Ярость и смятение клокотали во мне. Я попрощалась с Эйнли, выразила свои глубочайшие соболезнования и пообещала разузнать, нельзя ли чем-то помочь им. Затем я немедленно отправилась домой, намереваясь выплеснуть свой гнев на папу. Однако, повернув на Черч-лейн, я увидела, как мистер Николлс выходит из школы. С колотящимся сердцем, я поспешила к нему.
— Сэр! Только что я была у Эйнли. Они говорили о вашем бессовестном поведении. Вы отказались похоронить их дитя! Как вы можете называть себя христианином, сэр, и обращаться с людьми так жестоко?
— Мисс Бронте! — Мистер Николлс явно не ожидал такого напора. — Очень жаль, если это оскорбило вас, но я только выполнил свой долг.

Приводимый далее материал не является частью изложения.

/-- Settles O21: `sw` is the completion of a store of register B at the effective address. -/
theorem swStoresWord : Obligations.SwStoresWord := by
  intro a b off s ha
  obtain ⟨t, hnext, hwritten, hkept, hpc, hrest⟩ := completeStore_frame ha s (readReg s.reg b)
  exact ⟨t, hnext, hwritten, hkept, rfl, hpc, hrest⟩

end Sys2Proof.Machine
end

section
/-!
PROOFS. The control transfer instructions and `noop` in program order (R70, R71, R74): only the pc
changes.
-/

namespace Sys2Proof.Machine

open Sys2Proof Sys2Proof.Config Sys2Proof.Laws

/-! ### The instructions that only advance (R71, R74) -/

/-- R15: the completion of an instruction that only advances, with its pc written out. -/
theorem advance_eq (s : State) : advance s = .next { s with pc := s.pc + 1 } := rfl

theorem exec_jalr_eq_advance (a b : RegNum) (imm : Imm16) (s : State) :
    exec (.jalr a b imm) s = advance s := rfl

theorem exec_noop_eq_advance (a b : RegNum) (imm : Imm16) (s : State) :
    exec (.noop a b imm) s = advance s := rfl

/-- Settles O23: both are the completion that only advances, whatever their fields hold. -/
theorem jalrAndNoopOnlyAdvance : Obligations.JalrAndNoopOnlyAdvance := by
  intro a b imm s
  exact ⟨(exec_jalr_eq_advance a b imm s).trans (advance_eq s),
    (exec_noop_eq_advance a b imm s).trans (advance_eq s)⟩

/-! ### The branch (R70) -/

/-- R70: the branch condition is equality of the two words. -/
theorem branchEqual_iff {x y : Word} : branchEqual x y = true ↔ x = y := beq_iff_eq

/-- What `beq` can do: go to the target when the registers are equal, and else only advance. -/
theorem exec_beq_cases (a b : RegNum) (off : Imm16) (s : State) :
    (readReg s.reg a = readReg s.reg b ∧
      exec (.beq a b off) s = .next { s with pc := s.pc + 1 + sext16 off }) ∨
    (readReg s.reg a ≠ readReg s.reg b ∧
      exec (.beq a b off) s = .next { s with pc := s.pc + 1 }) := by
  by_cases heq : readReg s.reg a = readReg s.reg b
  · exact .inl ⟨heq, if_pos (branchEqual_iff.mpr heq)⟩
  · exact .inr ⟨heq, if_neg (mt branchEqual_iff.mp heq)⟩

/-- Settles O22: each case of the branch names its next state, which differs in the pc only. -/
theorem beqSetsPc : Obligations.BeqSetsPc := by
  intro a b off s
  rcases exec_beq_cases a b off s with ⟨heq, hnext⟩ | ⟨hne, hnext⟩
  case inl => exact ⟨_, hnext, fun _ => rfl, fun hne => absurd heq hne, fun _ => rfl, rfl⟩
  case inr => exact ⟨_, hnext, fun heq => absurd heq hne, fun _ => rfl, fun _ => rfl, rfl⟩

end Sys2Proof.Machine
end

section
/-!
PROOFS. `halt` in program order and through the pipeline (R72, R81, R141): a halted machine stays, and
the word fetched by one cycle is moved by the next three through IDEX and EXMEM to MEMWB.
-/

namespace Sys2Proof.Machine

open Sys2Proof Sys2Proof.Config Sys2Proof.Laws

/-! ### The halted condition (R72, R81) -/

/-- R81: any number of cycles leaves a halted machine as it is. -/
theorem runCycles_of_halted {s : State} (hh : s.halted = true) (p : Params) (k : Nat) :
    runCycles p k s = .next s := by
  induction k with
  | zero => rfl
  | succ k ih => simp only [runCycles, cycle_of_halted hh, ih]

/-- R72: `halt` completes with its word in MEMWB and the rest of the state as it was. -/
theorem exec_halt_eq (a b : RegNum) (imm : Imm16) (s : State) :
    exec (.halt a b imm) s =
      .next { s with memwb := { MemWbLatch.empty with instr := encode (.halt a b imm) } } := rfl

/-- R72, R81: a machine with an encoded `halt` in MEMWB is halted, whatever its ignored bits. -/
theorem halted_of_encode_halt {s : State} {a b : RegNum} {imm : Imm16}
    (h : s.memwb.instr = encode (.halt a b imm)) : s.halted = true := by
  rw [halted_iff, h, opcode_encode]
  rfl

/-- Settles O24: the next state of `exec` holds the halt word in MEMWB, so it is halted and stays. -/
theorem haltEntersHalted : Obligations.HaltEntersHalted := by
  intro a b imm s
  refine ⟨_, exec_halt_eq a b imm s, ?halted, rfl, rfl, runCycles_of_halted ?halted⟩
  exact halted_of_encode_halt rfl

/-! ### A word on its way to MEMWB (R82, R83, R86, R88, R92) -/

/-- R92: a performed cycle counts one. -/
theorem cycle_counts {p : Params} {s t : State} (hh : s.halted = false) (h : cycle p s = .next t) :
    t.cycles = s.cycles + 1 := by
  obtain ⟨regs, m, f, _, _, _, rfl⟩ := cycle_performed hh h
  exact commit_cycles p s regs m f

/-- R83: a normal cycle moves the word in IFID to IDEX. -/
theorem cycle_decodes {p : Params} {s t : State} (hh : s.halted = false) (hr : redirect s = false)
    (hs : stall p s = false) (h : cycle p s = .next t) : t.idex.instr = s.ifid.instr := by
  obtain ⟨regs, m, f, _, _, hf, rfl⟩ := cycle_performed hh h
  rw [commit_idex, frontEnd_idex_normal hr hs hf, decodeStage_instr]

/-- R86, R89: a cycle that does not squash execute moves the word in IDEX to EXMEM. -/
theorem cycle_executes {p : Params} {s t : State} (hh : s.halted = false)
    (hsq : (redirect s && p.squashExecute) = false) (h : cycle p s = .next t) :
    t.exmem.instr = s.idex.instr := by
  obtain ⟨regs, m, f, _, _, _, rfl⟩ := cycle_performed hh h
  rw [commit_exmem, nextExMem_of_not_squashed hsq, executeStage_instr]

/-- R88: every performed cycle moves the word in EXMEM to MEMWB. -/
theorem cycle_accesses {p : Params} {s t : State} (hh : s.halted = false)
    (h : cycle p s = .next t) : t.memwb.instr = s.exmem.instr := by
  obtain ⟨_, hstage⟩ := memoryStageByOpcode p s hh
  obtain ⟨hinstr, _⟩ := hstage t h
  exact hinstr

/-- R126, R131: a word that needs no operand never stalls in IFID. -/
theorem stall_of_opcode_gt_four {s : State} (h : 4 < (opcode s.ifid.instr).toNat) (p : Params) :
    stall p s = false :=
  stall_of_loadUse_false (loadUse_of_not_needed (needsA_of_gt h) (needsB_of_gt h))

/-- Settles O47: the halt word is fetched by the first cycle and moved one latch on by each of the
other three, no cycle being able to stall it, and each performed cycle counts one. -/
theorem haltStopsFourCyclesAfterFetch : Obligations.HaltStopsFourCyclesAfterFetch := by
  intro p s0 s1 s2 s3 s4 hh0 hh1 hh2 hh3 h0 h1 h2 h3 hr0 hs0 hr1 hsq2 hop
  have hifid : s1.ifid.instr = s0.instrMem.read s0.pc.toNat := cycle_fetches hh0 hr0 hs0 h0
  have hs1 : stall p s1 = false := stall_of_opcode_gt_four (by rw [hifid]; omega) p
  have hmemwb : s4.memwb.instr = s0.instrMem.read s0.pc.toNat :=
    calc s4.memwb.instr
        = s3.exmem.instr := cycle_accesses hh3 h3
      _ = s2.idex.instr := cycle_executes hh2 hsq2 h2
      _ = s1.ifid.instr := cycle_decodes hh1 hr1 hs1 h1
      _ = s0.instrMem.read s0.pc.toNat := hifid
  have hhalted : s4.halted = true := by rw [halted_iff, hmemwb, hop]
  refine ⟨hhalted, ?counter, cycle_of_halted hhalted p⟩
  rw [cycle_counts hh3 h3, cycle_counts hh2 h2, cycle_counts hh1 h1, cycle_counts hh0 h0]

end Sys2Proof.Machine
end

section
/-!
PROOFS. The program-order view across a cycle (R96, R130): what the older instructions leave in the
registers, and that the forwarding multiplexers select just that.
-/

namespace Sys2Proof.Machine

open Sys2Proof Sys2Proof.Config Sys2Proof.Laws

/-! ### Completing an instruction in the view (R88, R90) -/

theorem regsAfter_of_ok {w : Word} {regs regs' : Vector Word 8} {v : Word}
    (h : writebackOf w regs v = .ok regs') : regsAfter w regs v = regs' := by
  simp [regsAfter, h]

theorem regsAfter_of_none {w : Word} (h : destOf w = none) (regs : Vector Word 8) (v : Word) :
    regsAfter w regs v = regs :=
  regsAfter_of_ok (writebackOf_of_none h regs v)

/-- A register after a commit, which changes no register where it would fault (R56, R90). -/
theorem readReg_regsAfter (w : Word) (regs : Vector Word 8) (v : Word) (r : RegNum) :
    readReg (regsAfter w regs v) r =
      if destOf w = some (regIndex r) then v else readReg regs r := by
  cases hw : writebackOf w regs v with
  | ok regs' => rw [regsAfter_of_ok hw, readReg_of_writebackOf hw r]
  | error f =>
    obtain ⟨d, hd, hgt, _⟩ := writebackOf_error hw
    have hne : destOf w ≠ some (regIndex r) := by
      have := r.isLt
      rw [hd, Ne, some_eq_some_regIndex_iff]
      omega
    simp [regsAfter, hw, hne]

theorem memoryAfter_of_ok {s : State} {r : Word × Memory}
    (h : memoryOf s.exmem.instr s.dataMem s.exmem.aluResult s.exmem.readRegB = .ok r) :
    memoryAfter s = r := by
  simp [memoryAfter, h]

/-- The value an `add` or `nor` in EXMEM will commit is its ALU result (R88). -/
theorem memoryAfter_of_le_one {s : State} (h : (opcode s.exmem.instr).toNat ≤ 1) :
    memoryAfter s = (s.exmem.aluResult, s.dataMem) :=
  memoryAfter_of_ok (by rw [memoryOf_eq, if_pos h])

/-! ### The view of the next state (R92, R96) -/

/-- After a performed cycle the instruction that stood in EXMEM has completed in the data memory and is
the last but one to complete in the registers. -/
theorem cycle_older {p : Params} {s t : State} (hh : s.halted = false) (h : cycle p s = .next t) :
    t.dataMem = s.older.dataMem ∧
      regsAfter t.memwb.instr t.reg t.memwb.writeData = s.older.reg ∧
      t.older.reg = regsAfter t.exmem.instr s.older.reg (memoryAfter t).1 := by
  obtain ⟨regs, m, f, hw, hm, _, rfl⟩ := cycle_performed hh h
  obtain ⟨hmem, hinstr, _, _⟩ := memoryStage_ok hm
  have hregs : regsAfter s.memwb.instr s.reg s.memwb.writeData = regs := regsAfter_of_ok hw
  have hview : regsAfter m.1.instr regs m.1.writeData = s.older.reg := by
    rw [older_reg, memoryAfter_of_ok hmem, hregs, hinstr]
  refine ⟨?_, hview, ?_⟩
  · rw [older_dataMem, memoryAfter_of_ok hmem, commit_dataMem]
  · rw [older_reg, commit_memwb, commit_reg, hview]

/-- What each register holds once the instructions in the window have completed: the value of its
nearest producer (R125, R96 b). -/
theorem readReg_older_next {p : Params} {s t : State} (hh : s.halted = false)
    (hr : redirect s = false) (h : cycle p s = .next t) (r : RegNum) :
    readReg t.older.reg r =
      if destOf s.idex.instr = some (regIndex r) then (memoryAfter t).1
      else if destOf s.exmem.instr = some (regIndex r) then t.memwb.writeData
      else if destOf s.memwb.instr = some (regIndex r) then t.wbend.writeData
      else readReg s.reg r := by
  obtain ⟨regs, m, f, hw, hm, _, rfl⟩ := cycle_performed hh h
  obtain ⟨_, hinstr, _, _⟩ := memoryStage_ok hm
  have hx : (commit p s regs m f).exmem.instr = s.idex.instr := by
    rw [commit_exmem, nextExMem_of_not_squashed (by simp [hr]), executeStage_instr]
  rw [older_reg, readReg_regsAfter, readReg_regsAfter, hx, commit_memwb, commit_reg, hinstr,
    readReg_of_writebackOf hw]
  rfl

/-! ### The scan finds the nearest producer (R128) -/

/-- R61: a word with a destination that is no load is an `add` or a `nor`. -/
theorem opcode_le_one_of_destOf {w : Word} {d : Imm16} (h : destOf w = some d)
    (hne : (opcode w).toNat ≠ 2) : (opcode w).toNat ≤ 1 := by
  have hle : ¬ 2 < (opcode w).toNat := by rw [← destOf_eq_none_iff, h]; simp
  omega
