-- ==== Sys2Proof/Machine/Flags.lean ====
section
/-!
DEFINITION. The host-visible registers as views of the state (10_state.md section 4), and the writers of the three flags.
-/

namespace Sys2Proof.Machine

/-- STATUS: `{10'b0, SDA_O, SCL_O, SDA_OE, ILLEGAL, NACK, BUSY}`, the mirrors live (R26, R30, R59). -/
def State.status (s : State) : Word :=
  0#10 ++ BitVec.ofBool s.sdaO ++ BitVec.ofBool s.sclO ++ BitVec.ofBool s.sdaOe
    ++ BitVec.ofBool s.illegal ++ BitVec.ofBool s.nack ++ BitVec.ofBool s.busy

/-- RXDATA: `RXBYTE` zero-extended (R31, R59). -/
def State.rxdata (s : State) : Word := s.rxbyte.zeroExtend 16

/-- `ILLEGAL`, written by every `CMD` write when it is accepted (R29). -/
def State.writeIllegal (v : Bool) (s : State) : State := { s with illegal := v }

/-- The results a command commits at its last step: NACK for WAIT_ACK, RXBYTE for READ_BYTE, nothing else (R60, R28, R31). -/
def State.commit (c : Instr) (path : Path) (s : State) : State :=
  match c with
  | .start => s
  | .stop => s
  | .sendByte _ => s
  | .waitAck => { s with nack := decide (path = .timedOut) }
  | .sendAck _ => s
  | .readByte => { s with rxbyte := s.sr }

end Sys2Proof.Machine
end

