-- ==== Sys2Proof/Machine/ByteShifter.lean ====
section
/-!
DEFINITION. The byte shifter: SEND_BYTE and READ_BYTE (41_byte_shifter.md).
-/

namespace Sys2Proof.Machine

/-- SEND_BYTE #B (R81). -/
def execSendByte (b : Byte) (s : State) : Out := s.carryOut (.sendByte b)

/-- READ_BYTE (R82). -/
def execReadByte (s : State) : Out := s.carryOut .readByte

end Sys2Proof.Machine
end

— Ваш долг? Разве ваш долг состоит в пренебрежении нуждами невинного малыша? Разве не достаточно печально, что он встретил такой безвременный конец? Быть изгнанным с церковного двора! Теперь его родители боятся, что он обречен на вечные муки!
— Так и есть, что бы я ни делал. Ребенок Эйнли не был крещен. Родители выполнили свои мирские обязанности, зарегистрировав ребенка в местной судебной канцелярии, но пренебрегли своими божественными обязанностями и не провели религиозного таинства.
— О! Полагаю, мне следовало ожидать такого своекорыстного, расчетливого, ханжеского ответа от вас! — Моя кровь кипела. — Вы не священник, мистер Николлс, вы механизм! Бездумный автомат, выполняющий свою работу без малейшей мысли или сочувствия людям, которым она предназначена!
— Мисс Бронте… — встревоженно начал он.
— Мое сердце разрывается от сочувствия к Эйнли, но вы! Вам безразлично их положение. Вы отвергли их мольбу из принципа! — Я покачала головой, припомнив случай, когда он вел себя не менее оскорбительно. — Судя по всему, у вас вошло в привычку отвергать тех, кто не соответствует вашим высоким стандартам, мистер Николлс. Для меня остается загадкой, сэр, как вы уживаетесь сами с собой, ведь вы точно так же бессердечно и неразборчиво отвергаете женщин, не способных послужить вашим целям!
Мистер Николлс уставился на меня с изумленным испугом.
— Прошу прощения? Женщин?
— Женщины для вас всего лишь вещи, сэр, которые можно выбросить, едва они станут ненужными!
— Почему вы так думаете?
— Вам не приходило в голову, сэр, когда я встретила мисс Бриджет Мэлоун несколько лет назад, что она поведает о ваших отношениях в Ирландии? — выпалила я.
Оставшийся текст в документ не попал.